Abstract

Since 2003, resuscitation guidelines have recommended the use of induced hypothermia as a therapy for patients who achieve return of spontaneous circulation after cardiac arrest from ventricular fibrillation. The aim of this study was to survey emergency physicians across the United States on their use of therapeutic hypothermia (TH) after cardiac arrest. An 18-question survey was e-mailed to a sample of emergency physicians. Fifty-eight respondents completed the survey. Most (71%) were associated with an emergency medicine residency training program.
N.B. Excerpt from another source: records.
theorem witness_OnlyTheSystemRowsOverlap :
    ((0x0FFF#16 : Word).extractLsb' 12 4 = 0x0#4 ∧ (0x0FFF#16 : Word) ≠ 0x00E0#16 ∧ (0x0FFF#16 : Word) ≠ 0x00EE#16) ∧
      (0x00E0#16 &&& opcodeMask .cls = opcodeMatch .cls ∧
        0x00E0#16 &&& opcodeMask (.sys 0#12) = opcodeMatch (.sys 0#12)) ∧
      (0x00EE#16 &&& opcodeMask .ret = opcodeMatch .ret ∧
        0x00EE#16 &&& opcodeMask (.sys 0#12) = opcodeMatch (.sys 0#12)) := by decide

theorem witness_UnknownWordsAreExactlyTheListed :
    (ready 0xFFFF#16 start).nextRequest = .execute none 0#8 ∧ (ready 0xFFFF#16 start).mode = .running ∧
      UnknownWord (ready 0xFFFF#16 start).fetchWord := by
  unfold UnknownWord; decide

/-- One word of each family that has unknown words (A3 to A9). -/
theorem witness_UnknownWord_families :
    UnknownWord 0x5121#16 ∧ UnknownWord 0x8008#16 ∧ UnknownWord 0x9121#16 ∧ UnknownWord 0xE19F#16 ∧
      UnknownWord 0xF000#16 := by
  refine ⟨?_, ?_, ?_, ?_, ?_⟩ <;> unfold UnknownWord <;> decide

theorem witness_StepRunsTheDecodedInstruction :
    ((ready 0x60AB#16 start).nextRequest = .execute none 0#8 ∧ (ready 0x60AB#16 start).mode = .running ∧
      decode (ready 0x60AB#16 start).fetchWord = .instr (.ldByte 0#4 0xAB#8)) ∧
    decode (ready 0x8008#16 start).fetchWord = .unknown 0x8008#16 := by decide

theorem witness_FetchIsBigEndianAndWraps : (start.setPC 0xFFFF#16).pc.toNat % 4096 = 0xFFF := by decide

/-- Each cause but code 4 is raised in some state, and no condition holds in another. -/
theorem witness_FatalConditionsAreExactlyTheListed :
    FatalWhen start 0x8008#16 .unknownInstruction ∧ FatalWhen start 0x00EE#16 .stackUnderflow ∧
      FatalWhen (start.setStack fullStack) 0x2400#16 .stackOverflow ∧ FatalWhen start 0x0000#16 .sysUnsupported ∧
      ¬FatalWhen (start.setStack fullStack.tail) 0x2400#16 .stackOverflow ∧
      ¬FatalWhen start 0x00E0#16 .sysUnsupported := by
  unfold FatalWhen UnknownWord; decide

theorem witness_FatalConditionsArePrecise :
    (ready 0x00EE#16 start).nextRequest = .execute none 0#8 ∧ (ready 0x00EE#16 start).mode = .running ∧
      ∃ t, step (ready 0x00EE#16 start) = .next t ∧
        t.mode = .halted { cause := .stackUnderflow, pc := 0x200#16, word := 0x00EE#16 } :=
  ⟨rfl, rfl, _, rfl, rfl⟩

theorem witness_HaltedIsAbsorbing :
    halted.mode = .halted { cause := .unknownInstruction, pc := 0x200#16, word := 0x8008#16 } ∧
      (asked halted [.execute none 0#8]).nextRequest = .execute none 0#8 ∧
      (asked halted [.tick]).nextRequest = .tick ∧
      ∃ t, step (asked halted [.tick]) = .next t ∧ (asked halted [.tick]).nextRequest ≠ .reset :=
  ⟨rfl, rfl, rfl, _, rfl, by decide⟩

theorem witness_WaitStepTakesAKey :
    let s := start.setMode (.awaitingKey 0xF#4)
    s.mode = .awaitingKey 0xF#4 ∧ (asked s [.execute (some 7#8) 0#8]).nextRequest = .execute (some 7#8) 0#8 ∧
      (asked s [.execute none 0#8]).nextRequest = .execute none 0#8 ∧
      (asked s [.tick]).nextRequest = .tick := by decide

theorem witness_TickCountsBothTimersDown :
    ((asked start [.tick]).nextRequest = .tick ∧ ∀ f, (asked start [.tick]).mode ≠ .halted f) ∧
      ∃ t, step (ready 0xF315#16 (start.setV 3#4 9#8)) = .next t ∧ t.dt ≠ start.dt :=
  ⟨⟨rfl, fun _ => by simp [asked, start, State.reset]⟩, _, rfl, by decide⟩

theorem witness_TicksCountTimersDownToZero :
    (asked start [.tick, .tick, .reset]).script = List.replicate 2 .tick ++ [.reset] ∧
      ∀ f, (asked start [.tick, .tick, .reset]).mode ≠ .halted f :=
  ⟨rfl, fun _ => by simp [asked, start, State.reset]⟩

theorem witness_ResetRequestRestoresEverything :
    (asked halted [.reset]).nextRequest = .reset ∧ (asked start [.reset]).nextRequest = .reset := by decide

theorem witness_LoaderWritesOnlyBeforeTheFirstStep :
    ((asked start [.load 0xFFF#12 1#8]).nextRequest = .load 0xFFF#12 1#8 ∧ start.loadOpen = true) ∧
      ((ready 0x60AB#16 start).nextRequest = .execute none 0#8 ∧ ∀ f, (ready 0x60AB#16 start).mode ≠ .halted f) ∧
      ((asked halted [.load 0#12 1#8]).nextRequest = .load 0#12 1#8 ∧
        (asked halted [.load 0#12 1#8]).loadOpen = false) :=
  ⟨by decide, ⟨rfl, fun _ => by simp [ready, State.placeWord, State.memWrite, start, State.reset]⟩, by decide⟩

/-- A program of two bytes, and one that ends at the top of memory. -/
theorem witness_BootLoadsFontAndProgram :
    let s := asked start (bootScript start.cfg [0x12#8, 0x00#8] ++ [.execute none 0#8])
    s.loadOpen = true ∧ s.cfg.loadAddr.toNat + [0x12#8, 0x00#8].length ≤ 4096 ∧
      s.script = bootScript s.cfg [0x12#8, 0x00#8] ++ [.execute none 0#8] ∧
      (∀ j, j < 2 → s.cfg.loadAddr.toNat + j ≠ memAddr (s.cfg.fontBase.toNat + 79)) ∧
      s.cfg.loadAddr.toNat + 3584 = 4096 := by decide

theorem witness_OnlyALateLoadStopsTheModel :
    step (asked halted [.load 0#12 1#8]) = .refused .loadAfterFirstStep := rfl

/-- The self-jump of L2 and its run under ticks: it ends at its first state. -/
theorem witness_SelfJumpRepeatsItself :
    ((ready 0x1200#16 start).nextRequest = .execute none 0#8 ∧ (ready 0x1200#16 start).selfJump) ∧
      IsRun (fun _ => .tick) (fun _ => ready 0x1200#16 start) ∧ EndsAt (fun _ => ready 0x1200#16 start) 0 :=
  ⟨⟨rfl, rfl, 0x200#12, by decide, by decide⟩, fun _ => ⟨.inr rfl, rfl⟩, ⟨rfl, 0x200#12, by decide, by decide⟩, by simp⟩

/-- One below the depth, at the depth, and unbounded (B4, B5, B6). -/
theorem witness_CallPushesAndJumps :
    (start.setStack fullStack.tail).cfg.stackDepth ≠ some (start.setStack fullStack.tail).sp ∧
      (start.setStack fullStack).cfg.stackDepth = some (start.setStack fullStack).sp ∧
      ((startUnder fun c => { c with stackDepth := none }).setStack fullStack).cfg.stackDepth ≠ some 16 := by decide

theorem witness_ReturnPopsIntoPC :
    (start.setStack [0x202#16]).stack = [] ++ [0x202#16] ∧ start.stack = [] := by decide

/-- PC past an instruction at 0x200, and past one at 0xFFFE. -/
theorem witness_record_address :
    (start.setPC 0x202#16).pc = 0x200#16 + 2#16 ∧ (start.setPC 0#16).pc = 0xFFFE#16 + 2#16 := by decide

theorem witness_SysFaultsOrDoesNothing :
    ((0x0E1#12 : Addr) ≠ 0x0E0#12 ∧ (0x0E1#12 : Addr) ≠ 0x0EE#12) ∧ start.cfg.sysMode = .fault ∧
      (startUnder fun c => { c with sysMode := .nop }).cfg.sysMode = .nop := by decide

theorem witness_CallThenReturnComesBack :
    let s := asked callReturn [.execute none 0#8, .execute none 0#8]
    s.script = .execute none 0#8 :: .execute none 0#8 :: [] ∧ s.mode = .running ∧
      s.fetchWord = 0x2#4 ++ (0x300#12 : Addr) ∧ s.cfg.stackDepth ≠ some s.sp ∧
      s.memRead (0x300#12 : Addr).toNat = 0x00#8 ∧ s.memRead ((0x300#12 : Addr).toNat + 1) = 0xEE#8 := by decide

theorem witness_ATakenSkipLandsFourPast :
    (ready 0x3300#16 start).nextRequest = .execute none 0#8 ∧ (ready 0x3300#16 start).mode = .running ∧
      decode (ready 0x3300#16 start).fetchWord = .instr (.seByte 3#4 0#8) ∧
      skipCondition ((ready 0x3300#16 start).sampled none 0#8) (.seByte 3#4 0#8) = some (start.getV 3#4 = 0#8) ∧
      start.getV 3#4 = 0#8 ∧ ¬(start.setV 3#4 1#8).getV 3#4 = 0#8 :=
  ⟨rfl, rfl, by decide, rfl, by decide, by decide⟩

/-- x = F and x ≠ F. -/
theorem witness_flag_writers_x : (0xE#4 : Nibble) ≠ 0xF#4 := by decide
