-- ==== Sys2Proof/Machine/ThumbBranch.lean ====
section
/-! DEFINITION. Thumb branches, software interrupt and breakpoint: spec/48_thumb_mem_branch.md R991-R997. -/

namespace Sys2Proof.Machine

/-- B<cond> (R991): not taken, it costs the step's code fetch only (R423). -/
def execTBCond (cond : BitVec 4) (imm : BitVec 8) (s : State) : Out :=
  runIf cond s fun s => branchWritePc s (reg s 15#4 + (imm ++ 0b0#1).signExtend 32)

/-- SWI (R992): the comment is not interpreted. -/
def execTSwi (_imm : BitVec 8) (s : State) : Out := run s fun s => raise s .softwareInterrupt

/-- B (R993). -/
def execTB (imm : BitVec 11) (s : State) : Out :=
  run s fun s => branchWritePc s (reg s 15#4 + (imm ++ 0b0#1).signExtend 32)

/-- BL/BLX prefix (R994): LR carries the partial address. -/
def execTBlPrefix (imm : BitVec 11) (s : State) : Out :=
  run s fun s => done (setReg s 14#4 (reg s 15#4 + (imm.signExtend 32 <<< 12)))

/-- The link of a Thumb call (R995): the next instruction, bit 0 set. -/
def thumbLink (s : State) : Word := (instrAddr s + 2#32) ||| 1#32

/-- BL suffix (R995): a suffix without a prefix uses whatever LR holds. -/
def execTBlSuffix (imm : BitVec 11) (s : State) : Out :=
  run s fun s =>
    branchWritePc (setReg s 14#4 (thumbLink s)) (reg s 14#4 + (imm.setWidth 32 <<< 1))

/-- BLX(1) suffix (R996): the target is in ARM state; bit 0 of the 11-bit field is the row's fixed 0. -/
def execTBlxSuffix (imm : BitVec 10) (s : State) : Out :=
  run s fun s =>
    done (jumpTo (setReg s 14#4 (thumbLink s)) (alignWord (reg s 14#4 + ((imm ++ 0b0#1).setWidth 32 <<< 1))))

/-- BKPT (R997). -/
def execTBkpt (_imm : BitVec 8) (s : State) : Out := run s fun s => raise s .prefetchAbort

end Sys2Proof.Machine
end

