-- ==== Sys2Proof/Machine/Core.lean ====
section
/-! DEFINITION. The machine as the host sees it. -/

def Sys2Proof.core : Host.Core :=
  { State := Sys2Proof.Machine.State
    Fault := Sys2Proof.Machine.Fault
    Refusal := Sys2Proof.Machine.Refusal
    step := Sys2Proof.Machine.step
    reset := Sys2Proof.Machine.State.reset }
end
Annual census ranged from 12,000 to >170,000 visits. TH is used by the majority (69%) of respondents, 79% of which report the presence of a formal institutional protocol. The majority of respondents use TH in arrest rhythms including but not limited to ventricular fibrillation, and 21% begin the process in the prehospital setting. To induce hypothermia, a majority of respondents use commercial cooling products. The average time to target temperature was 95 minutes. The majority of respondents report a goal temperature between 32°C and 34°C. A shivering protocol is used by 76% of respondents, and as a first line medication, 46% use benzodiazepines. For those who do not use TH or do not have a protocol in place, the reasons cited include "too expensive," "too difficult to implement," and "not enough science to warrant it." In this sample of practicing emergency physicians, TH after cardiac arrest is not being used as described in the original literature. Although awareness and implementation of TH have increased, there appears to be a wide variation in the application of this therapy.